» TASK DETAILS
Where in the entries below does "isBlank" appear? Copy every line that has it.

Stored data entries:
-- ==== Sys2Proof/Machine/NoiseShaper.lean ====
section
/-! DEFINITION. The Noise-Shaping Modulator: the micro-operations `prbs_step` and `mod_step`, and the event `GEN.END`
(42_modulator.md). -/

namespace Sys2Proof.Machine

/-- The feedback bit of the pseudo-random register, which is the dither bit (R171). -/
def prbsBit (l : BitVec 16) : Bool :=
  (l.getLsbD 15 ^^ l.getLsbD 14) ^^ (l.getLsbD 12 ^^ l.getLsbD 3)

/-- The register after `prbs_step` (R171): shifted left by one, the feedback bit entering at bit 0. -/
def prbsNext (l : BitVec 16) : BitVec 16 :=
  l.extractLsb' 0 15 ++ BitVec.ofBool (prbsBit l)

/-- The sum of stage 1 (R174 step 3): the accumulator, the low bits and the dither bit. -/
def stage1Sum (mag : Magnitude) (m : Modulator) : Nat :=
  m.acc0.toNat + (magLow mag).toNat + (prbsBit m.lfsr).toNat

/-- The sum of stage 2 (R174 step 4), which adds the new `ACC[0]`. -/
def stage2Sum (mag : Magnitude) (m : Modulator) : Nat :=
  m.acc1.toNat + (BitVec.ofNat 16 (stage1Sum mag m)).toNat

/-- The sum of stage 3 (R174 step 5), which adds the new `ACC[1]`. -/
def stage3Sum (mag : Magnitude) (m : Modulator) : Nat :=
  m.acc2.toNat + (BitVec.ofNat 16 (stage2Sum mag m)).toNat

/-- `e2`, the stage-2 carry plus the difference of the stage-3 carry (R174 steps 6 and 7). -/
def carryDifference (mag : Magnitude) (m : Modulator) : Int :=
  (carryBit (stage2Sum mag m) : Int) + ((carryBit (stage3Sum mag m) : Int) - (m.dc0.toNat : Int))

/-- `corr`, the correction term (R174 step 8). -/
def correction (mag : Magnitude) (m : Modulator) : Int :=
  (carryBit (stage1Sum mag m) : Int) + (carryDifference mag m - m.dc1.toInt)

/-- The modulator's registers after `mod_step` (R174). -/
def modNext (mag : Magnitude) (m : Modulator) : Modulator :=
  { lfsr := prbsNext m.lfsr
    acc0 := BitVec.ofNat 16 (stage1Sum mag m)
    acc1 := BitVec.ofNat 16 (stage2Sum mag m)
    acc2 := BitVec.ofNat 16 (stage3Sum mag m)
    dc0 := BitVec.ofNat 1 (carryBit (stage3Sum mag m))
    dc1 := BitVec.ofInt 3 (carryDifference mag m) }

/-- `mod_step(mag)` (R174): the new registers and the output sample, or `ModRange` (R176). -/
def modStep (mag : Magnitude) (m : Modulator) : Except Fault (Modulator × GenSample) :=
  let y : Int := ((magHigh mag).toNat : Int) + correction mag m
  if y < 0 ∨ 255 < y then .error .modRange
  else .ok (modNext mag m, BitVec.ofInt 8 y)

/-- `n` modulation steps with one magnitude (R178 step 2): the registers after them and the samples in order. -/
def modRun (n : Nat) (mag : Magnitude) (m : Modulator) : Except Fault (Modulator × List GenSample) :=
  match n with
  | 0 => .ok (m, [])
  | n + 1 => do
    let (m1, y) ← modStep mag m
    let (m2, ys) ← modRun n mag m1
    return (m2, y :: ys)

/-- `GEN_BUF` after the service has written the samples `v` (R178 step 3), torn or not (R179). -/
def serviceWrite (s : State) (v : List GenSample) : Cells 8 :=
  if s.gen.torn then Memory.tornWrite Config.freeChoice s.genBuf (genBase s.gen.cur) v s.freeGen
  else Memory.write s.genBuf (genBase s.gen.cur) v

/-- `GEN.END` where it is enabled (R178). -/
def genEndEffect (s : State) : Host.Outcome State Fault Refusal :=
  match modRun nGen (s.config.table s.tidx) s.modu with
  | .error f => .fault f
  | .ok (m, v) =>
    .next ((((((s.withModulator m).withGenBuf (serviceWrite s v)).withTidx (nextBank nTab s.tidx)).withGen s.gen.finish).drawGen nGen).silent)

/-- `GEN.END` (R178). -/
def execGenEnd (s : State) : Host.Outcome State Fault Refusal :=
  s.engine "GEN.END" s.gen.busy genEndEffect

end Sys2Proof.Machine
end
...
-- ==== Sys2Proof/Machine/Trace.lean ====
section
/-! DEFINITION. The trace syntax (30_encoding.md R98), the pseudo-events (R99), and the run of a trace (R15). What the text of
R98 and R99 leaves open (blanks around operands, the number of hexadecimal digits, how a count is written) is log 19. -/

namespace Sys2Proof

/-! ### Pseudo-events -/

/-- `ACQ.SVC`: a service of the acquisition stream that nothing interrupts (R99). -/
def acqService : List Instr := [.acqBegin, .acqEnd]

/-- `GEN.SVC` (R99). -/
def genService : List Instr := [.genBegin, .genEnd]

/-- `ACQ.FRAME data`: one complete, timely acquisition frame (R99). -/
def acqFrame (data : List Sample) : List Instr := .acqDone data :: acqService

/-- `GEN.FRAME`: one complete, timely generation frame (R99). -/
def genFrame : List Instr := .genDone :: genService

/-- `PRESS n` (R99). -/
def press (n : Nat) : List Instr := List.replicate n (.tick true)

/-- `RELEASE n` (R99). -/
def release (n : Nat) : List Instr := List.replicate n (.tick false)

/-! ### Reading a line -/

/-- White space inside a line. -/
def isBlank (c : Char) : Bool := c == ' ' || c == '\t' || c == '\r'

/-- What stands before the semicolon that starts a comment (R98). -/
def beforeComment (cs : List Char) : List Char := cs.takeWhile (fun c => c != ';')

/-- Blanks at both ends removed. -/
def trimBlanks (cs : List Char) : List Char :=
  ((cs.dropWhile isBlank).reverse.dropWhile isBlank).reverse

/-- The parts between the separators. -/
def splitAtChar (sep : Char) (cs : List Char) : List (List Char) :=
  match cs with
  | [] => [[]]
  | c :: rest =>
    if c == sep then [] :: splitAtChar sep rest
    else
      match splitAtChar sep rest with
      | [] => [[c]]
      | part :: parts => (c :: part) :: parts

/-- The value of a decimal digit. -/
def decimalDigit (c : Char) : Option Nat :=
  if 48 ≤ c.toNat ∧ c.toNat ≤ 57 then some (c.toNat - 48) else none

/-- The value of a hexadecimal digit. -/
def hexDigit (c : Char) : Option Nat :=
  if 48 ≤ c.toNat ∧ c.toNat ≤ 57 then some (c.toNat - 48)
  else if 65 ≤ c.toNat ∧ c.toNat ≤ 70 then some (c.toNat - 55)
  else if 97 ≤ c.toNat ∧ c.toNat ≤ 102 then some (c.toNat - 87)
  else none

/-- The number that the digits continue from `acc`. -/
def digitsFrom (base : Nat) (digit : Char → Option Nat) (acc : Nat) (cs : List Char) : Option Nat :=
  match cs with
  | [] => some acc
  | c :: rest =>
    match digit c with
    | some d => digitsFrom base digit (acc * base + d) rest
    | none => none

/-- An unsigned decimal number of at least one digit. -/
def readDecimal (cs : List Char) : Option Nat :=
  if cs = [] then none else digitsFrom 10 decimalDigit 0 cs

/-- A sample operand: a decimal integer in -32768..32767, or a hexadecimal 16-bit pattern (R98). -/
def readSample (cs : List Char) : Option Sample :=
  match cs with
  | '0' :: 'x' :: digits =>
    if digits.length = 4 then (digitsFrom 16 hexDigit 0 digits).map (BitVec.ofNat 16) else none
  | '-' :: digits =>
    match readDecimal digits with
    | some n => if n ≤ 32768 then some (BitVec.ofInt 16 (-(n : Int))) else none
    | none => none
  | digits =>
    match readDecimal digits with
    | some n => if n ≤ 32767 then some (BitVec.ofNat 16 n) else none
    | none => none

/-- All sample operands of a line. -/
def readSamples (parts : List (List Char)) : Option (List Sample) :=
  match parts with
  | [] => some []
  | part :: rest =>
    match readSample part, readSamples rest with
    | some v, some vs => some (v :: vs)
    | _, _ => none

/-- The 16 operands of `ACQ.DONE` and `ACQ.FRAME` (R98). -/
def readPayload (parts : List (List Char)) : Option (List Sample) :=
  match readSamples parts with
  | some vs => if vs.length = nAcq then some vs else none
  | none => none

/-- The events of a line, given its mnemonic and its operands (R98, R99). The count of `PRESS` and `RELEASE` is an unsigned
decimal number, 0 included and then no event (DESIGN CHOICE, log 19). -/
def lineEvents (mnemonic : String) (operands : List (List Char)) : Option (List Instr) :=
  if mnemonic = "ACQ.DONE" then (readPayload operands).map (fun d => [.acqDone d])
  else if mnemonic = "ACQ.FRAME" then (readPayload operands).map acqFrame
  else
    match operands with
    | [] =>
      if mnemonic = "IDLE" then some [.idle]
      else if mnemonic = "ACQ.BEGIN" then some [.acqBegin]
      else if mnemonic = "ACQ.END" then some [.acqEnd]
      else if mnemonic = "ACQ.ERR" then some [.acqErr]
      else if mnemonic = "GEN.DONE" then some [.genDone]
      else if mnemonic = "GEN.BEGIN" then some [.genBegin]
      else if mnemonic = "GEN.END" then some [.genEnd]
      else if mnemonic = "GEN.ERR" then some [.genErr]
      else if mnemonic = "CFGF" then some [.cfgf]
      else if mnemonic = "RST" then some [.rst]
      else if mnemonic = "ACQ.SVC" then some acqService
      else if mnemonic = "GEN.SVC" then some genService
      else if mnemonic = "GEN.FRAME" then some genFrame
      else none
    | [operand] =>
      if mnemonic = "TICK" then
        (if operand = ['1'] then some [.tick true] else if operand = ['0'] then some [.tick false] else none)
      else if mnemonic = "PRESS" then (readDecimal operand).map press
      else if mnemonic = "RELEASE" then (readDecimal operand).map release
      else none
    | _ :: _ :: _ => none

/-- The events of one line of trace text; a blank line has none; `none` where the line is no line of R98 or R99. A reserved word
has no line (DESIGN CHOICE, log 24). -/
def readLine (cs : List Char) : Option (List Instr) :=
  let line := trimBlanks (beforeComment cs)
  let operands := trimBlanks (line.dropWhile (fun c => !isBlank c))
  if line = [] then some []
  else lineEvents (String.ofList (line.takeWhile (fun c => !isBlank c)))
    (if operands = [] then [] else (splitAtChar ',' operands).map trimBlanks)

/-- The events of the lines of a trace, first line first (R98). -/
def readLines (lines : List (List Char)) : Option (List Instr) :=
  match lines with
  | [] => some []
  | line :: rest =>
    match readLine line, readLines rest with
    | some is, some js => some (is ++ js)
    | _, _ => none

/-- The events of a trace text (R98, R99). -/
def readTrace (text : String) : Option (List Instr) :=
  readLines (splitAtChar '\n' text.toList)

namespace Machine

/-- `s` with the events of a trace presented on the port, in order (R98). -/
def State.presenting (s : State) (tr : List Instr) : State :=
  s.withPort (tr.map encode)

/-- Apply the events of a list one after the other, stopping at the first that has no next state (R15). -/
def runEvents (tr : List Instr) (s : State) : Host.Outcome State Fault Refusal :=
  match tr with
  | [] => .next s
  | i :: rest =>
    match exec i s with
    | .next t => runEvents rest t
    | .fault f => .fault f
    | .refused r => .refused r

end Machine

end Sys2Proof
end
---
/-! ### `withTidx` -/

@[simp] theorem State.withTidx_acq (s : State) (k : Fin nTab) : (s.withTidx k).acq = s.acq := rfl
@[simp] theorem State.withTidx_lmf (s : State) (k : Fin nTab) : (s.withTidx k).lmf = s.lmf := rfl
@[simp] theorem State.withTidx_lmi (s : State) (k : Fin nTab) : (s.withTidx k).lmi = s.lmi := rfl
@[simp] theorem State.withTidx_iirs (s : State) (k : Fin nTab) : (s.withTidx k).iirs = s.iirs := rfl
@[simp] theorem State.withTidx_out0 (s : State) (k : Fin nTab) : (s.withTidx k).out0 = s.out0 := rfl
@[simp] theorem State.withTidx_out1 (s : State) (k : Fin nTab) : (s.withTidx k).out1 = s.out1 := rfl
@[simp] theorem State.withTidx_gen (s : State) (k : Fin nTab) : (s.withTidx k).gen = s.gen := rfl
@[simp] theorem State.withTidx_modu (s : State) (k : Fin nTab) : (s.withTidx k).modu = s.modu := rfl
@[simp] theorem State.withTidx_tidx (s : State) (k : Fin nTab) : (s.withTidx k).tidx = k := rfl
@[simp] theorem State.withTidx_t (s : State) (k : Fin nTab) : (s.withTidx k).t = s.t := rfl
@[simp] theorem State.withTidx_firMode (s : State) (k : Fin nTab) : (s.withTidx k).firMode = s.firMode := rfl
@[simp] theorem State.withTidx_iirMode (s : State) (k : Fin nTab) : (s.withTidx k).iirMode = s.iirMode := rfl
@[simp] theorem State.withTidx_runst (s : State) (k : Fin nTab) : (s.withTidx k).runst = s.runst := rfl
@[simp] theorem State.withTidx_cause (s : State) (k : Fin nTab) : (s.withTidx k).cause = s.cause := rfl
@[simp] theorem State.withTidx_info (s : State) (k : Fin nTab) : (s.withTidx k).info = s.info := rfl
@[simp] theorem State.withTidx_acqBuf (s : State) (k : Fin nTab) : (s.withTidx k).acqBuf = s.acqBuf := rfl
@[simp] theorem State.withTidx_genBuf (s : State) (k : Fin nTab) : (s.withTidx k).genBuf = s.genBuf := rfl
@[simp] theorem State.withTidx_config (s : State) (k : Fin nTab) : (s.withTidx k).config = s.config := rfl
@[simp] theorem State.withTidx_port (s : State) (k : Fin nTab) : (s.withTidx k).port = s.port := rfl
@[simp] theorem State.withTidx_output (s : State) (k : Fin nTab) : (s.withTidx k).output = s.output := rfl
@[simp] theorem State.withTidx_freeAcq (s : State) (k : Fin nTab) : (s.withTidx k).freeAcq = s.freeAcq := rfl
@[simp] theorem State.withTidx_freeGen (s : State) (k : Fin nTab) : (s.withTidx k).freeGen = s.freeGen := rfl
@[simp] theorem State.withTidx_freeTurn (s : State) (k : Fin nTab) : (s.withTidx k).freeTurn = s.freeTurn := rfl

» SOLUTION TO THIS PROBLEM
def isBlank (c : Char) : Bool := c == ' ' || c == '\t' || c == '\r'
  ((cs.dropWhile isBlank).reverse.dropWhile isBlank).reverse
  let operands := trimBlanks (line.dropWhile (fun c => !isBlank c))
  else lineEvents (String.ofList (line.takeWhile (fun c => !isBlank c)))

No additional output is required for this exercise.